I also bought two very ugly toy camels, a fez for Joe, a scarf and a bust of Nefertiti. "How much did you pay for the fez," asked Mahmoud.
"$15."
"$15! You were robbed! That hat is worth about $3! What were you thinking! You got gypped!"
"But I bargained him down from $30," I replied defensively. And I had fun doing it too. And I bought the Nefertiti from a nice young man who was persistent that I buy something so I said, "Here is two dollars. Pick me out your favorite thing." And he handed me the little wooden queen. But I surely got taken by the ugly camels. $3 each! Hand-sewn vinyl.
Then we went to an internet café and for ten pounds Egyptian money, I got to let everyone at home know that I was safe, having a good time and was the only one interested in an ugly camel.
December 16, 2001: 4 am.
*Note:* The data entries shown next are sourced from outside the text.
theorem glyphCheck_legal {idx page : BitVec 4} {col : BitVec 8} (hi : idx.toNat ≤ 12) (hp : page.toNat ≤ 6)
    (hc : col.toNat ≤ 131) : glyphCheck idx page col = none := by
  simp [glyphCheck, nGlyph, glyphPageMax, colMax, Nat.not_le.2 (Nat.lt_succ_of_le hi), Nat.not_lt.2 hp, Nat.not_lt.2 hc]

theorem startGlyph_legal {idx page : BitVec 4} {col : BitVec 8} (h : glyphCheck idx page col = none) (s : State) :
    s.startGlyph idx page col =
      State.setRunning
        { work := .setpos (page + 1) col :: .glyphNext :: s.running.work
          bph := .posUp
          loc := { s.running.loc with bidx := idx, bpage := page, bcol := col } } s := by
  rw [State.startGlyph, h]
  simp [State.setLocals, State.setBph, State.pushTasks, State.setWork]

/-- A phase of the glyph sequencer writes the running context: the next phase, and the call it makes before the work. -/
theorem setBph_pushTasks (s : State) (b : BPhase) (ts : List Task) :
    (s.setBph b).pushTasks ts = State.setRunning { s.running with work := ts ++ s.running.work, bph := b } s := by
  simp [State.setBph, State.pushTasks, State.setWork]

section GlyphPhase
variable {s : State}

theorem glyphStep_posUp (h : s.running.bph = .posUp) :
    s.glyphStep = State.setRunning
      { s.running with
        work := .xfer .data halfBytes (fontHalf s.par s.running.loc.bidx 0) :: .glyphNext :: s.running.work
        bph := .dataUp } s := by
  rw [State.glyphStep, h]
  exact setBph_pushTasks s _ _

theorem glyphStep_dataUp (h : s.running.bph = .dataUp) :
    s.glyphStep = State.setRunning
      { s.running with
        work := .setpos s.running.loc.bpage s.running.loc.bcol :: .glyphNext :: s.running.work
        bph := .posLo } s := by
  rw [State.glyphStep, h]
  exact setBph_pushTasks s _ _

theorem glyphStep_posLo (h : s.running.bph = .posLo) :
    s.glyphStep = State.setRunning
      { s.running with
        work := .xfer .data halfBytes (fontHalf s.par s.running.loc.bidx halfBytes) :: .glyphNext :: s.running.work
        bph := .dataLo } s := by
  rw [State.glyphStep, h]
  exact setBph_pushTasks s _ _

theorem glyphStep_dataLo (h : s.running.bph = .dataLo) :
    s.glyphStep = State.setRunning { s.running with bph := .idle } s := by
  rw [State.glyphStep, h]
  rfl

end GlyphPhase

theorem getByte_fontHalf (p : Params) (idx : BitVec 4) (off : Nat) {k : Nat} (hk : k < 6) :
    getByte (fontHalf p idx off) k = p.font.getD (12 * idx.toNat + (off + k)) 0 := by
  interval_cases k <;> rfl

/-- Settles O58: each phase as `startGlyph` and `glyphStep` have it, with the context's task taken off its work. -/
theorem glyphPhasesStepByStep : Obligations.GlyphPhasesStepByStep := by
  refine ⟨fun s idx page col rest hw hi hp hc => ?start, fun s rest hw => ⟨fun hb => ?posUp, fun hb => ?dataUp, fun hb => ?posLo,
    fun hb => ?dataLo⟩, fun p idx off k hk => getByte_fontHalf p idx off hk⟩ <;> rw [softStep_cons s hw]
  case start =>
    refine (startGlyph_legal (glyphCheck_legal hi hp hc) _).trans ?_
    simp
  case posUp =>
    refine (glyphStep_posUp (by rwa [running_setWork])).trans ?_
    simp
  case dataUp =>
    refine (glyphStep_dataUp (by rwa [running_setWork])).trans ?_
    simp
  case posLo =>
    refine (glyphStep_posLo (by rwa [running_setWork])).trans ?_
    simp
  case dataLo =>
    refine (glyphStep_dataLo (by rwa [running_setWork])).trans ?_
    simp

/-! ## RENDER -/

@[simp] theorem afterRender_cs (v : Int) (page : BitVec 4) (col : BitVec 8) (s : State) :
    (afterRender v page col s).cs = .deasserted := by simp [afterRender, List.range_succ]

@[simp] theorem afterRender_cd (v : Int) (page : BitVec 4) (col : BitVec 8) (s : State) :
    (afterRender v page col s).cd = .data := by simp [afterRender, List.range_succ]

@[simp] theorem afterRender_rxfull (v : Int) (page : BitVec 4) (col : BitVec 8) (s : State) :
    (afterRender v page col s).rxfull = false := by simp [afterRender, List.range_succ]

theorem renderColumn_zero (col : BitVec 8) : renderColumn col 0 = col := by simp [renderColumn]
The messuin just made his call -- one hour later than in Ramadan. I guess the faithful are being allowed to sleep in.
Amy is wheezing and blowing her nose and sucking on cough drops in the bed next to me. And reading The Hobbit. We have to get up at 6 am to go ride a camel to a Coptic monastery. "Maybe we should go back to sleep," said Amy.
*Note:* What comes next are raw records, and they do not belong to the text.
-- ==== Sys2Proof/Machine/SignatureRecovery.lean ====
section
/-! DEFINITION. The source's SignatureRecovery (43_signature_recovery.md): public-key recovery in its ten steps, the
normalisation of v, and the commands RECOVER and RECOVERV. -/

namespace Sys2Proof.Machine

/-- `ecNeg`, with `ecNeg(INF) = INF` (43_signature_recovery.md R172). -/
def ecNeg : Point → Point
  | .inf => .inf
  | .aff x y => .aff x ((curveP - y) % curveP)

/-- Steps 5 to 9: the point r⁻¹·(s·R - e·G) (43_signature_recovery.md R170, R174). -/
def recoveredKey (R : Point) (r s e : Nat) : Point :=
  ecMul (ecAdd (ecMul R s) (ecNeg (ecMul basePoint (e % curveN)))) (invN r)

/-- Steps 4 to 10, once step 3 has decoded R (43_signature_recovery.md R170). -/
def recoverFrom (R : Point) (r s e : Nat) : CmdResult :=
  if r % curveN = 0 then .error .invalidSignature
  else
    match recoveredKey R r s e with
    | .inf => .error .recoveryFailed
    | .aff x y => .ok (.aff x y)

/-- `recoverPublicKey` (43_signature_recovery.md R170): the first step that fails ends it. -/
def recoverPublicKey (r s e recid : Nat) : CmdResult :=
  if recid ≠ 0 ∧ recid ≠ 1 then .error .invalidRecoveryId
  else if curveP ≤ r then .error .recoveryFailed
  else
    match decompress r (recid % 2 == 0) with
    | .error _ => .error .recoveryFailed
    | .ok R => recoverFrom R r s e

/-- `normalizeV`: the recovery id of a v byte, by integer addition without wrap (43_signature_recovery.md R176). -/
def normalizeV (v : Nat) : Except ErrorCode Nat :=
  let v1 := if v = 27 ∨ v = 28 then v else v + 27
  if v1 = 27 ∨ v1 = 28 then .ok (v1 - 27) else .error .invalidSignature

/-- `execRECOVER` of 43_signature_recovery.md R175. -/
def recoverResult (recid : Nat) (o : OperandFile) : CmdResult :=
  recoverPublicKey o.sigR.toNat o.sigS.toNat o.digest.toNat recid

/-- `execRECOVERV` of 43_signature_recovery.md R177: v is tested first. -/
def recovervResult (v : Nat) (o : OperandFile) : CmdResult :=
  match normalizeV v with
  | .error c => .error c
  | .ok recid => recoverPublicKey o.sigR.toNat o.sigS.toNat o.digest.toNat recid

/-- RECOVER (43_signature_recovery.md R175). -/
def execRecover (recid : Nat) (s : State) : Host.Outcome State Fault Refusal :=
  .next (complete (recoverResult recid s.ops) s)

/-- RECOVERV (43_signature_recovery.md R177). -/
def execRecoverv (v : Nat) (s : State) : Host.Outcome State Fault Refusal :=
  .next (complete (recovervResult v s.ops) s)

end Sys2Proof.Machine
end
6 am: Pack, breakfast, camels. Nobody should have to ride a camel against their will! It's cruel and unusual punishment.
We got in a boat and went to Lord Kitchener's botanical garden island. Lots of green, lots of stray cats, lots of ghosts of English officers and ladies in nineteenth century costumes promenading up and down the paths between the palms and ferns and coffee trees. Er, coffee bushes. Lots of greenery. Then we sailed to the north bank of the Nile and were suddenly in desert again. My camel's name was Mona Lisa. There was Mickey Mouse, Superman, etc. They all bawled like those creatures in the Star Wars movies. They all had bad teeth. They all shook every bone in your body when they walked. And getting on and off wasn't too fun either.
"Nuh-uh. You ain't getting me on one of them," stated Amy.
"I'll give you ten Egyptian pounds if you do it."
"Hell no."
"15 Egyptian pounds."
"You must be crazy. Them animals is mean. And they have bad breath too."
"15 Egyptian pound and a dollar. Last offer."
"Not me! Unh-uh. No way."
"Okay. You turned down my last offer. Now you gotta do it for free." Amy and I compromised. She rode a donkey. 15 camel riders looking like Lawrence of Arabia at the siege of Acaba plus Amy on a donkey. Cute.
So we rode out and up into the desert stronghold of the St. Simeon Monastery ruins. And I didn't get bit by a camel or nothing. The monastery was a fortress-like edifice about the size of a small stone mountain; with a view of hills and dunes in every direction. The high walls were of brick. The monastery was formidable, meant to repel the most dangerous barbarian, the longest siege.
Inside the crumbling walls and blue-sky-roofed main basilica, there was the cross-like layout common to all older churches; naves and all. On the walls of the basilica were dimly limned paintings of the apostles -- probably painted by monks from a linage whose predecessors knew Jesus himself. The place had a quiet and holy feeling. I kissed my fingers and touched them to a wall, a Christian gesture of reverence.